Within a few years, the focus of spamming (and anti-spam efforts) moved chiefly to email, where it remains today. Arguably, the aggressive email spamming by a number of high-profile spammers such as Sanford Wallace of Cyber Promotions in the mid-to-late 1990s contributed to making spam predominantly an email phenomenon in the public mind. By 1999, Khan C. Smith, a well known hacker at the time, had begun to commercialize the bulk email industry and rallied thousands into the business by building more friendly bulk email software and providing internet access illegally hacked from major ISPs such as Earthlink and Botnets.
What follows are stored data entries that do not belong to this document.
-- ==== Sys2Proof/Machine/Loader.lean ====
section
/-!
DEFINITION. The loader: trust table, loads, bases, adapters, start and stop of a partition, export and image repair
(14_model_images_and_loading.md R361-R377; 18_security.md R465, R470, R481).
-/

namespace Sys2Proof.Machine

/-! ## Loads in progress -/

/-- The command is a load of R368, not a firmware update or image repair that reads a feed. -/
def Load.counts (l : Load) : Bool := isLoad l.rid (l.desc.f 0 1)
/-- Partition of a load. -/
def Load.part (l : Load) : Nat := l.rid - 1
/-- OPCODE of a load. -/
def Load.op (l : Load) : Nat := l.desc.f 0 1
/-- KIND of the image that a load reads. -/
def Load.kind (l : Load) : Nat := if l.rid = 0 then (if l.op = 0x3A then 1 else 3) else if l.op = 4 then 2 else 0
/-- The dies on which a load may place something: for a base those of its DIE_MASK (R370). -/
def Load.mask (l : Load) : Nat := if l.kind = 1 then l.desc.f 40 1 else 255
/-- Adapter slot of a load. -/
def Load.slot (l : Load) : Nat := l.desc.f 40 2
/-- Offset of the adapter slot in the partition's range, and its size. -/
def State.slotAt (s : State) (n slot : Nat) : Nat × Nat :=
  match s.program n with | some p => (p.slotBase + slot * p.slotSize, p.slotSize) | none => (0, 0)

/-- The state with the list of loads set, and ACTIVE with it (Table 14-10). -/
def State.setLoads (s : State) (l : List Load) : State :=
  ({ s with loader := { s.loader with loads := l } }).sf32 Reg.ldrStatus 0 3 (l.filter Load.counts).length

/-- A LOAD of partition `n` is in progress: its registers are closed as if it were LOADED (R369). -/
def State.loading (s : State) (n : Nat) : Bool := s.loader.loads.any (fun l => l.counts && l.rid == n + 1 && l.op == 2)

/-- Partition `n` is LOADED or RUNNING, or a LOAD of it is in progress (R56, R169, R217, R369). -/
def State.locked (s : State) (n : Nat) : Bool := s.loadedOrRunning n || s.loading n

/-- The state with a load replaced. -/
def State.putLoad (s : State) (l : Load) : State :=
  s.setLoads (s.loader.loads.map (fun x => if x.rid = l.rid ∧ x.desc = l.desc then l else x))

/-- RESULT1 of a failed load (R372). -/
def failAt (step sec die : Nat) : Nat := step + sec * 2 ^ 8 + die * 2 ^ 24

/-- The state after a load has ended. -/
def State.endLoad (s : State) (l : Load) (status r0 r1 : Nat) : State :=
  let s := s.setLoads (s.loader.loads.filter (fun x => !(x.rid == l.rid && x.desc == l.desc)))
  let s := if status ≠ 0 ∧ l.counts then s.count64 Reg.ldrCount 0 8 1 else s
  s.complete l.rid l.cmdId status r0 r1

/-- The state in which bytes of an image have been consumed (Table 14-11). -/
def State.consumed (s : State) (k : Nat) : State :=
  let s := { s with loader := { s.loader with bytesIn := s.loader.bytesIn + k } }
  s.sf64 Reg.ldrCount 24 40 (min (s.loader.bytesIn / 2 ^ 20) (2 ^ 40 - 1))

/-! ## Steps 3, 5 and 6 -/

/-- The status with which step 3 fails, if it does (R356, R364, R465). -/
def State.step3 (s : State) (kind : Nat) (b : List Byte) : Option Nat :=
  let rules := s.sec.shadow.partRules
  let fp := sha384 (imgKey b)
  if !(s.sec.trust.any (fun e => e.2 == some fp)) then some 0x40
  else if (kind == 1 && bitAt rules 3) || (kind == 2 && bitAt rules 4) || (imgAlg b == 1 && bitAt rules 5) then some 0x48
  else if signatureOk b then none else some 0x40

/-- Step 5: the status and the section with which it fails, if it does. -/
def State.step5 (s : State) (kind n : Nat) (b : List Byte) : Option (Nat × Nat) :=
  let ref := ((imgManifest b).drop 16).take 48
  let id := s.r32 Reg.topId
  if manF b 1 1 ≠ fld id 8 8 ∨ fld id 0 8 < manF b 0 1 then some (0x42, 0xFFFF)
  else if manF b 3 1 ≠ fld id 24 8 then some (0x43, 0xFFFF)
  else if kind = 0 ∧ manF b 4 1 ≠ s.f32 Reg.topHourCtl 0 5 then some (0x44, 0xFFFF)
  else if kind = 0 ∧ manF b 5 1 < 40 then some (0x45, 0xFFFF)
  else if kind = 0 then
    let l := imgSections b
    ((List.range l.length).find? (fun i =>
      match l[i]? with
      | some (x, _) => x.level == 3 && (match s.coreOf n x.lc with
          | some g => !((s.base (g / 16)).any (fun y => y.digest == ref))
          | none => false)
      | none => false)).map (fun i => (0x47, i))
  else if kind = 2 then
    match s.program n with
    | none => some (0x47, 0xFFFF)
    | some p => if p.digest ≠ ref then some (0x47, 0xFFFF) else if p.rank < manF b 14 1 then some (0x46, 0xFFFF) else none
  else none

/-- Every LC of an image's sections names a core that the partition has; a program's LC_COUNT does not exceed its cores. -/
def State.coresFit (s : State) (kind n : Nat) (b : List Byte) : Bool :=
  (kind != 0 || manF b 8 2 ≤ (s.lcs n).length) && (imgSections b).all (fun p => p.1.type == 3 || (s.sectionCore kind n p.1).isSome)

/-- The first logical core of a program whose place no slot serves (R31): a placement that uses it is refused as one that does not
fit, the spec naming no status (DESIGN CHOICE, log entry 51). -/
def State.unserved (s : State) (kind n : Nat) (b : List Byte) : Option Nat :=
  if kind = 0 then ((s.lcs n).take (manF b 8 2)).find? (fun g => (s.core g).fenced) else none

/-- Steps 3 to 6 before the report: status, step, section and die of the first failure. -/
def State.preChecks (s : State) (l : Load) (b : List Byte) : Option (Nat × Nat × Nat × Nat) :=
  let kind := l.kind
  let n := l.part
  let size := (s.slotAt n l.slot).2
  if !padsOk b then some (0x46, 2, 0xFFFF, 0xFF)
  else match s.step3 kind b with
    | some st => some (st, 3, 0xFFFF, 0xFF)
    | none =>
      if !manifestOk kind b then some (0x46, 4, 0xFFFF, 0xFF)
      else match badSection kind b with
        | some i => some (0x46, 4, i, 0xFF)
        | none => match s.step5 kind n b with
          | some (st, i) => some (st, 5, i, 0xFF)
          | none => match s.shortDie kind n size b l.mask with
            | some d => some (0x23, 6, 0xFFFF, d)
            | none => match s.unserved kind n b with
              | some g => some (0x23, 6, 0xFFFF, g / 16)
              | none => if s.coresFit kind n b then none else some (0x23, 6, 0xFFFF, 0xFF)

/-! ## Multicast trees and groups (R211, R246, R272) -/

/-- The nodes of the row-first path from node `a` to node `b`, each with the bit of the link that leaves it (log entry 28). -/
def rowFirst : Nat → Nat × Nat → Nat × Nat → List (Nat × Nat)
  | 0, _, _ => []
  | k + 1, a, b =>
    if a.2 < b.2 then (6 * a.1 + a.2, 1) :: rowFirst k (a.1, a.2 + 1) b
    else if b.2 < a.2 then (6 * a.1 + a.2, 3) :: rowFirst k (a.1, a.2 - 1) b
    else if a.1 < b.1 then (6 * a.1 + a.2, 2) :: rowFirst k (a.1 + 1, a.2) b
    else if b.1 < a.1 then (6 * a.1 + a.2, 0) :: rowFirst k (a.1 - 1, a.2) b
    else [(6 * a.1 + a.2, 4)]

/-- MASKS of the tree from a node to the die-local cores of a set. -/
def treeMasks (node : Nat × Nat) (targets : Nat) : Nat :=
  (upto 16 (fun c => bitAt targets c)).foldl (fun m c =>
    (rowFirst 12 node (coreNode c)).foldl (fun m x => setBit m (5 * x.1 + x.2)) m) 0

/-- The source nodes of a relocated MULTICAST card's items; `none` where an item spans two slices (R246). -/
def multicastNodes (g card : Nat) : Option (List (Nat × Nat)) :=
  let desc := cardDesc card 0
  if descLevel desc = 1 then some [coreNode (descLc desc % 16)]
  else
    let slice (x : Nat) : Nat := x % 2 ^ 32 / 2 ^ 28
    let e := descExtent card 0
    if slice e.1.toNat = slice (e.2.toNat - 1) then some [sliceNode (slice e.1.toNat)]
    else
      (List.range (cardIters card)).foldl (fun acc n => acc.bind (fun l =>
        let xs := ((List.range (descRun desc)).map (fun b => slice (itemAddr card 0 n (g, 0) b))).eraseDups
        match xs with
        | [x] => some (if l.contains (sliceNode x) then l else l ++ [sliceNode x])
        | _ => none)) (some [])

/-- The multicast entries that the streams of a partition need: die, source node and targets; `streams` holds package logical
cores and relocated cards. `none` where a card is refused (R246). -/
def State.multicastNeeds (s : State) (n : Nat) (streams : List (Nat × List Nat)) : Option (List (Nat × (Nat × Nat) × Nat)) :=
  streams.foldl (fun acc p => p.2.foldl (fun acc c => acc.bind (fun l =>
    if cardOp c ≠ 4 then some l
    else
      let d := p.1 / 16
      let targets := fld (bodyF (s.resolveTargets n c) 0 128) (16 * d) 16
      if targets = 0 then some l
      else (multicastNodes p.1 c).map (fun nodes => nodes.foldl (fun l x =>
        if l.contains (d, x, targets) then l else l ++ [(d, x, targets)]) l))) acc) (some [])

/-- The state with the multicast entries of partition `n` built: its old entries go, and the new ones take free entries in
ascending order; `none` where a die's 256 entries cannot hold them. -/
def State.buildMulticast (s : State) (n : Nat) (needs : List (Nat × (Nat × Nat) × Nat)) : Option State :=
  let s := (List.range 8).foldl (fun s d => (List.range 256).foldl (fun s t =>
    let v := s.r32 (Reg.fabMcast d t + 28)
    if bitAt v 31 && fld v 25 6 == n then s.wWide (Reg.fabMcast d t) 8 0 else s) s) s
  needs.foldl (fun acc x => acc.bind (fun s =>
    ((List.range 256).find? (fun t => !bitAt (s.r32 (Reg.fabMcast x.1 t + 28)) 31)).map (fun t =>
      s.wWide (Reg.fabMcast x.1 t) 8 (2 ^ 255 + n * 2 ^ 249 + (6 * x.2.1.1 + x.2.1.2) * 2 ^ 243 + x.2.2 * 2 ^ 227
        + treeMasks x.2.1 x.2.2)))) (some s)

/-- The packages of a partition's job, ascending, with the peer-table entry of each other one (R318, R449). -/
def State.jobPackages (s : State) (n : Nat) : List (Nat × Nat) :=
  let self := s.f64 Reg.rteSelf 0 12
  let others := (List.range 1024).foldl (fun (l : List (Nat × Nat)) e =>
    let v := s.r32 (Reg.rtePeer n e)
    if bitAt v 31 && fld v 0 12 != self && !(l.any (fun x => x.1 == fld v 0 12)) then l ++ [(fld v 0 12, e)] else l) []
  (List.range 4096).filterMap (fun p => if p = self then some (p, 0) else others.find? (fun x => x.1 == p))

/-- The word of a peer-table entry that the loader writes: the fields of Table 12-7. -/
def peerWord (v : Nat) : Nat := fld v 31 1 * 2 ^ 31 + fld v 24 6 * 2 ^ 24 + fld v 0 12

/-- The state with a partition's peer table built from its job's placement (R211, R318); entries that it does not name are unused. -/
def State.buildPeers (s : State) (n : Nat) (job : JobPlacement) : State :=
  (List.range 1024).foldl (fun s e => s.w32 (Reg.rtePeer n e) (((job.peers.find? (fun x => x.1 == e)).map (fun x => peerWord x.2)).getD 0)) s

/-- The collective groups of a program (R272): the members here are the cores whose streams hold a REDUCE card of the group, and the
packages with members, in ascending rank, are those of the job's placement; of a group that it does not name, every package of the
job. -/
def State.programGroups (s : State) (n : Nat) (place : JobPlacement) (streams : List (Nat × List Nat)) : List Group :=
  let self := s.f64 Reg.rteSelf 0 12
  let job := s.jobPackages n
  let uses (cards : List Nat) : List Nat := (cards.filter (fun c => cardOp c == 5)).map (fun c => bodyF c 8 16)
  let ids := ((streams.map (fun p => uses p.2)).flatten).eraseDups
  ids.map (fun g =>
    let pkgs : List Nat := ((place.groups.find? (fun (x : Nat × List Nat) => x.1 == g && x.2.contains self)).map (·.2)).getD (job.map (·.1))
    { part := n, group := g, pkgs := List.range pkgs.length, rank := pkgs.idxOf self
      members := (streams.filter (fun p => (uses p.2).contains g)).map (·.1)
      peers := pkgs.map (fun p => ((job.find? (fun x => x.1 == p)).map (·.2)).getD 0) })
By 2009, the majority of spam sent around the World was in the English language; spammers began using automatic translation services to send spam in other languages
Spamming Exists in Different
Forms
Including
- Instant Messaging
- Newsgroup and Forum
- Mobile Phone
- Social Networking Spam
- Social Spam
- Online Game Messaging
- Spam Targeting Search Engines (Spamdexing)
- Blog, Wiki and Guestbook
- Spam Targeting Video Sharing Sites
- SPIT
- Academic Research
- Mobile Apps
Noncommercial Forms of Spam
E-mail and other
forms of spamming have been used for purposes other than advertisements. Many
early Usenet spams were religious or political. Serdar Argic, for instance,
spammed Usenet with historical revisionist screeds. A number of evangelists
have spammed Usenet and e-mail media with preaching messages. A growing number
of criminals are also using spam to perpetrate various sorts of fraud.